Quote verbatim the span of lines that begins the listing below and closes with the line containing "def signature (m".

• **Study material**:
==========

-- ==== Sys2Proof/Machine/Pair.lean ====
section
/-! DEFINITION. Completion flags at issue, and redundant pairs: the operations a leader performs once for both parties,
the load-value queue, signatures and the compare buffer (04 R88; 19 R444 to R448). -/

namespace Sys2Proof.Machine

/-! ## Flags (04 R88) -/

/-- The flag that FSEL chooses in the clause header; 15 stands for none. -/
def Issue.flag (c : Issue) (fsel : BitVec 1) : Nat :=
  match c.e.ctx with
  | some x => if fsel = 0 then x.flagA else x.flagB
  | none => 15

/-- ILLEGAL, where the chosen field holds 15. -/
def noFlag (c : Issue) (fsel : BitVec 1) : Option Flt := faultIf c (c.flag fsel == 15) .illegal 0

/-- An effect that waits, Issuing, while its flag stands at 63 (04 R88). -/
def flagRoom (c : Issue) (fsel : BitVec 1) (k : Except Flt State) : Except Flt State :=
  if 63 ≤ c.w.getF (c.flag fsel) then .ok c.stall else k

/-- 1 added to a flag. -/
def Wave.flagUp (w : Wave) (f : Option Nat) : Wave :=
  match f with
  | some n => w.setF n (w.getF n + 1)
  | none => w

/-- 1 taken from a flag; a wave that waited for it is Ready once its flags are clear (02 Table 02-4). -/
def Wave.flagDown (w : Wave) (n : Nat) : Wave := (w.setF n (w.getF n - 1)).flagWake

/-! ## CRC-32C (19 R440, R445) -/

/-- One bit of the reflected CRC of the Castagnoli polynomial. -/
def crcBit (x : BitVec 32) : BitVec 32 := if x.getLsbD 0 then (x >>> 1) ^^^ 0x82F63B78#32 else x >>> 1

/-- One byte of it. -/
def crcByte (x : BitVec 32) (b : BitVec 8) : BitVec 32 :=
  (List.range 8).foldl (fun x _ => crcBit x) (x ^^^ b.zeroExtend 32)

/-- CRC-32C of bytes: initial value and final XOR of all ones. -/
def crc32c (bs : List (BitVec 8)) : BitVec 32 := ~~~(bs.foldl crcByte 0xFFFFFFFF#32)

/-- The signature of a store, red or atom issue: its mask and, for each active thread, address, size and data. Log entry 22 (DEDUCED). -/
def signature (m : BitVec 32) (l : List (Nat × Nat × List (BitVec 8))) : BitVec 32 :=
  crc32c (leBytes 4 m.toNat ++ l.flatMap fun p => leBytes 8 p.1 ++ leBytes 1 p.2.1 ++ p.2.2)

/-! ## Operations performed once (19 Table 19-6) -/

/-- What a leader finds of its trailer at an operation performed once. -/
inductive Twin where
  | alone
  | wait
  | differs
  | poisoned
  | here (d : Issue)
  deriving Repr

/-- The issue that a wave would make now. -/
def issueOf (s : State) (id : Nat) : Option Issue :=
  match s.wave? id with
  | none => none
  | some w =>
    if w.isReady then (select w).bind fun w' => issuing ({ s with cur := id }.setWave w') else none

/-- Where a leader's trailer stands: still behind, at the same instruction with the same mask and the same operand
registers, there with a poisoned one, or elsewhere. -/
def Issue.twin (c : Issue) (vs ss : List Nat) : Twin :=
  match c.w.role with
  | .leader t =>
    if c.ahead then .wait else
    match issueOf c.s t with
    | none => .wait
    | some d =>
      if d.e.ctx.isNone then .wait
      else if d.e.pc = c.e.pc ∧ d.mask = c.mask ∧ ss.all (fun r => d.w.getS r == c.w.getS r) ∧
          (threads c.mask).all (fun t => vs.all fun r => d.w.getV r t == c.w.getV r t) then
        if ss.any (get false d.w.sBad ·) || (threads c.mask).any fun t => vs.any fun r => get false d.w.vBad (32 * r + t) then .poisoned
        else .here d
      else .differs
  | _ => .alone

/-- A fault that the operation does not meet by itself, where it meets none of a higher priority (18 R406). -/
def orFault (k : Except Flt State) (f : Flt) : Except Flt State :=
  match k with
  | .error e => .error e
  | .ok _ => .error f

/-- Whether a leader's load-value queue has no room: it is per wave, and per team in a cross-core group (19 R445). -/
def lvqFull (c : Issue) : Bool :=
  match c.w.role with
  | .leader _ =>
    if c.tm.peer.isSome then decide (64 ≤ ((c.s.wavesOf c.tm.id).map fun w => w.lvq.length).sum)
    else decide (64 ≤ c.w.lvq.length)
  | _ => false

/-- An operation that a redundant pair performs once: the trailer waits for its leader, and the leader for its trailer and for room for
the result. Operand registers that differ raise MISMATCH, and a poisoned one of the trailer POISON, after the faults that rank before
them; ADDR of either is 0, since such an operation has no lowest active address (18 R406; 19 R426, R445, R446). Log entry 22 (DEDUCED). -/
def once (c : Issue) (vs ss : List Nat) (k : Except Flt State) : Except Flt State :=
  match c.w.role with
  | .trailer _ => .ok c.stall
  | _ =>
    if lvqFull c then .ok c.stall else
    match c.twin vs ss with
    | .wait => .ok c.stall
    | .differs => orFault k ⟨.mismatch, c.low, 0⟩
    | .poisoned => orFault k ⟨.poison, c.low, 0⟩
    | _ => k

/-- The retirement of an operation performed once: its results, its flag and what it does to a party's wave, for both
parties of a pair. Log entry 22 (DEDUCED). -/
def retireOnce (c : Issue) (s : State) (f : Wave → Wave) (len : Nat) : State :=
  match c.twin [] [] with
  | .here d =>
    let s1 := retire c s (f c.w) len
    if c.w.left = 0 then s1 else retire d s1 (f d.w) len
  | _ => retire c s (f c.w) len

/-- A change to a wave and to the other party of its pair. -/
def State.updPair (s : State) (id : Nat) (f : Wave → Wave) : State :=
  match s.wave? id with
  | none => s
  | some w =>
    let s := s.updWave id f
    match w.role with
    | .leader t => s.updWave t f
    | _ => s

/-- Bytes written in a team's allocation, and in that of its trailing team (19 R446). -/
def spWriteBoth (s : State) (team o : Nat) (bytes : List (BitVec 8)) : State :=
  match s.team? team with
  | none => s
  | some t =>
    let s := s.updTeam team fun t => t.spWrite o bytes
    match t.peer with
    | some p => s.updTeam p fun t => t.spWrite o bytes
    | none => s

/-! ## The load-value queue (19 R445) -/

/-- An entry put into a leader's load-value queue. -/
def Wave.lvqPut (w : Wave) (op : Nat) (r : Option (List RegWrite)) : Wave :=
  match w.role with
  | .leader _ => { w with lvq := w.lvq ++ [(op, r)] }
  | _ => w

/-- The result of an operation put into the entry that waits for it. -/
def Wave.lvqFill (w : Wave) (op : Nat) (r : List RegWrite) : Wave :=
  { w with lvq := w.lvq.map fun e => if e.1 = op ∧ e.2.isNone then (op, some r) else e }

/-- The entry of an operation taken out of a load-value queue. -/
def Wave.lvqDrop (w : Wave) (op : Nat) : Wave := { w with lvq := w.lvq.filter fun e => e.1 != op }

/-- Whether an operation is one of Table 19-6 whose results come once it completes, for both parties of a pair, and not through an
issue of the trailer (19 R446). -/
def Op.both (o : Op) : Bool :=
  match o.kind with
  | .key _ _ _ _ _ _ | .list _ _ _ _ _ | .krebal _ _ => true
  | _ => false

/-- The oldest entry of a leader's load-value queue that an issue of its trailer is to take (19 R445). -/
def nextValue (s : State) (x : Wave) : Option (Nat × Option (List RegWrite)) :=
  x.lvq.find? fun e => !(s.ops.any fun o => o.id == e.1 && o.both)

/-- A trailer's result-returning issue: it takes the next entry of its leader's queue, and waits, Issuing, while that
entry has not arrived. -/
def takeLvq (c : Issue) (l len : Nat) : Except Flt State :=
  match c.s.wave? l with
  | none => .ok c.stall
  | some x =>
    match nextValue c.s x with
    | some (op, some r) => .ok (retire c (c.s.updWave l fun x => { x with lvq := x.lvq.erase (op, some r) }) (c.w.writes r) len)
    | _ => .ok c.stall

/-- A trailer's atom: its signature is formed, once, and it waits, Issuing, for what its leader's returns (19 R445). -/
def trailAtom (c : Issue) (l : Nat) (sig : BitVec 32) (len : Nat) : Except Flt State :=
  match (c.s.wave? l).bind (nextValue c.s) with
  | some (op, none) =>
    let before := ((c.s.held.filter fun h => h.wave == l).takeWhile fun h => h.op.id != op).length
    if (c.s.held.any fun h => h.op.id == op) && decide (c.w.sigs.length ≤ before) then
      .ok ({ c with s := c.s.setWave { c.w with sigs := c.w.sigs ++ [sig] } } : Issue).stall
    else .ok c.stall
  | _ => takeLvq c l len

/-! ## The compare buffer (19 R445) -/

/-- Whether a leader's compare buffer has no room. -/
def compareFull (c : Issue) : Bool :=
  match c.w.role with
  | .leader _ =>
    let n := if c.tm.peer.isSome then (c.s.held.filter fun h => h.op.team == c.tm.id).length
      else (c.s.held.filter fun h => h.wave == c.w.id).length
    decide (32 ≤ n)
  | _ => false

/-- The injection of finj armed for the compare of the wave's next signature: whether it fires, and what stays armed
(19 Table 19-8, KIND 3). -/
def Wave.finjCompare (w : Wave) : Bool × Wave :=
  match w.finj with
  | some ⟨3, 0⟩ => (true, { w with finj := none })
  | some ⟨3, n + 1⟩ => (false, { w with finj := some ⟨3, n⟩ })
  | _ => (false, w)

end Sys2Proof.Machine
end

==========

• **Finished exercise**:
-- ==== Sys2Proof/Machine/Pair.lean ====
section
/-! DEFINITION. Completion flags at issue, and redundant pairs: the operations a leader performs once for both parties,
the load-value queue, signatures and the compare buffer (04 R88; 19 R444 to R448). -/

namespace Sys2Proof.Machine

/-! ## Flags (04 R88) -/

/-- The flag that FSEL chooses in the clause header; 15 stands for none. -/
def Issue.flag (c : Issue) (fsel : BitVec 1) : Nat :=
  match c.e.ctx with
  | some x => if fsel = 0 then x.flagA else x.flagB
  | none => 15

/-- ILLEGAL, where the chosen field holds 15. -/
def noFlag (c : Issue) (fsel : BitVec 1) : Option Flt := faultIf c (c.flag fsel == 15) .illegal 0

/-- An effect that waits, Issuing, while its flag stands at 63 (04 R88). -/
def flagRoom (c : Issue) (fsel : BitVec 1) (k : Except Flt State) : Except Flt State :=
  if 63 ≤ c.w.getF (c.flag fsel) then .ok c.stall else k

/-- 1 added to a flag. -/
def Wave.flagUp (w : Wave) (f : Option Nat) : Wave :=
  match f with
  | some n => w.setF n (w.getF n + 1)
  | none => w

/-- 1 taken from a flag; a wave that waited for it is Ready once its flags are clear (02 Table 02-4). -/
def Wave.flagDown (w : Wave) (n : Nat) : Wave := (w.setF n (w.getF n - 1)).flagWake

/-! ## CRC-32C (19 R440, R445) -/

/-- One bit of the reflected CRC of the Castagnoli polynomial. -/
def crcBit (x : BitVec 32) : BitVec 32 := if x.getLsbD 0 then (x >>> 1) ^^^ 0x82F63B78#32 else x >>> 1

/-- One byte of it. -/
def crcByte (x : BitVec 32) (b : BitVec 8) : BitVec 32 :=
  (List.range 8).foldl (fun x _ => crcBit x) (x ^^^ b.zeroExtend 32)

/-- CRC-32C of bytes: initial value and final XOR of all ones. -/
def crc32c (bs : List (BitVec 8)) : BitVec 32 := ~~~(bs.foldl crcByte 0xFFFFFFFF#32)

/-- The signature of a store, red or atom issue: its mask and, for each active thread, address, size and data. Log entry 22 (DEDUCED). -/
def signature (m : BitVec 32) (l : List (Nat × Nat × List (BitVec 8))) : BitVec 32 :=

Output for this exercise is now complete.